Goal of the exercise = Search the data below for the word "reserved" and copy each line that holds it.

Dataset content below:

-- ==== Sys2Proof/Tests/Slice0.lean ====
section
/-!
SUPPORT. The model's own tests: what is ill formed is refused, small steps on small states, and for every statement with
hypotheses a state and operands that meet them, clause by clause.
-/
namespace Sys2Proof.Tests

open Sys2Proof Sys2Proof.Machine Host

/-- A device in Run: booted, every domain on, the link in L0. -/
def live : State :=
  { State.reset with
    porch := { link := .l0, perst := false }
    pwr := { State.reset.pwr with dom := BitVec.allOnes 80 }
    gate := { State.reset.gate with porst := true, step := 7, en := 15, pg := 15 }
    boot := { State.reset.boot with ready := true }
    regs := [(0x0010_0000, 3)] }

/-- The same device in Sleep, in Idle, with its link in L1, with its link down. -/
def asleep : State := { live with pwr := { live.pwr with state := 3 } }
def idle : State := { live with pwr := { live.pwr with state := 1 } }
def inL1 : State := { live with porch := { live.porch with link := .l1 } }
def linkDown : State := { live with porch := { live.porch with link := .down } }

/-- A packet of `len` units for an object, its parameter words from word 4 on. -/
def cmd (len obj : Nat) (par : List Word) : Cmd :=
  { sq := 1, tag := 7, w1 := BitVec.ofNat 32 len, obj := BitVec.ofNat 32 obj, w3 := 0, par := par }

/-- The same device with an object in a state. -/
def put (s : State) (range num : Nat) (st : ObjState) : State := s.setObj (objKey range num) { st := st }

/-- The same device at another TB0. -/
def atTb0 (s : State) (t : Nat) : State := { s with blv := { s.blv with tb0 := BitVec.ofNat 64 t } }

/-- The same device after so many CK_CT cycles. -/
def atCyc (s : State) (t : Nat) : State := { s with cyc := t }

/-- What exec answers, where it answers a state. -/
def after (i : Instr) (s : State) : State :=
  match exec i s with
  | .next t => t
  | _ => s

/-- An audio stream of a leg in (0) or a video stream in (1) or out (2). -/
def streamCfg (send : Bool) (kind : Nat) (ssrc : Word) : StreamCfg :=
  { send := send, kind := kind, ssrc := ssrc, pt := 96 + kind, rtxOf := 0, clock := if kind = 0 then 48000 else 90000,
    jbMin := 1411200, jbMax := 14112000, jbInit := 2822400, jbK := 0x40, jbShrink := 1411200, jbSilence := 40 }

def legCfg : LegCfg :=
  { conf := 0, port := 0, addr := 0, udp := 5000, static := false, rejoin := false, ccfb := true, nack := true, consent := 2116800000,
    silence := 705600000, remote := 0, remoteUdp := 0, levelId := 1, ddId := 2, rtcp := 70560000 }

def bankCfg : BankCfg :=
  { master := true, rate := 8, slots := 8, width := 32, offset := 0, fsPol := false, bclkPol := false, fsWidth := 0, bits := 256, ramp := 4 }

/-- The device with one of each thing configured: port 0 RUNNING with an address, leg 3 with its streams, slot, canvas, encoding and
subscription 0, engine 0 reserved, bank 0, the Footbridge RUNNING with link 1. -/
def house : State :=
  let s := { live with
    net := { live.net with
      ports := [(0, { cfg := some { fec := 0, maxFrame := 1522, mac := 2, untagged := true, vids := [] }
                      addrs := [(0, { ip := ⟨false, 0x0A000001⟩, vid := 0, hop := 3 })]
                      linkUp := true, fecLock := true, blockLock := true })]
      sets := [(3, { cfg := some legCfg
                     cred := some { lfrag := [1, 2, 3, 4], rfrag := [5, 6, 7, 8], pwd := [9] }
                     streams := [(0, streamCfg false 0 0x100), (1, streamCfg false 1 0x200), (2, streamCfg true 1 0x300)] })] }
    dec := { live.dec with cfgs := [(0, { leg := 3, stream := 1 })] }
    enc := { live.enc with sets := [(0, { streams := [(0, ⟨0x400, 97, 0, 1200, 0⟩)] })] }
    dmb := { live.dmb with cfgs := [(0, { dest := 3, destIdx := 2 })] }
    par := { live.par with engines := [(0, { reserved := true })] }
    ftb := { live.ftb with
      cfg := some { vid := 5, port := 0, bridge := 9, keyBase := 0, epoch := 1, mixDelay := 2, da := 0x0300_0000_F800 }
      links := [(1, ⟨7, 2, true, true⟩)] }
    hat := { live.hat with cfgs := [(0, bankCfg)] } }
  put (put s 4 0x10000 .running) 0x0E 0x10000 .running

def zeros (n : Nat) : List Word := List.replicate n 0

/-! ## What is ill formed -/

/-- A packet of LEN 1 with its twelve parameter words. -/
def whole (par : List Word) : Cmd := cmd 1 0 (par ++ List.replicate (12 - par.length) 0)

/-- A packet that lacks its last parameter word. -/
def short : Cmd := cmd 1 0 (List.replicate 11 0)

theorem test_wellFormed_packets :
    (Instr.nop (whole [])).wellFormed = true ∧ (Instr.nop short).wellFormed = false ∧
    (Instr.commandFetch 0 ⟨0x7 :: 1 :: List.replicate 14 0, []⟩ none).wellFormed = true ∧
    (Instr.commandFetch 0 ⟨0x7 :: 2 :: List.replicate 14 0, []⟩ none).wellFormed = false ∧
    (Instr.hostTransferError 0x0912 (whole [])).wellFormed = true ∧ (Instr.hostTransferError 0x0912 short).wellFormed = false ∧
    (Instr.keyWindowTimeout 0x0510 (whole [])).wellFormed = true ∧ (Instr.keyWindowTimeout 0x0510 short).wellFormed = false := by
  (repeat' apply And.intro) <;> decide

End of Dataset content.

Output of the task =
subscription 0, engine 0 reserved, bank 0, the Footbridge RUNNING with link 1. -/
    par := { live.par with engines := [(0, { reserved := true })] }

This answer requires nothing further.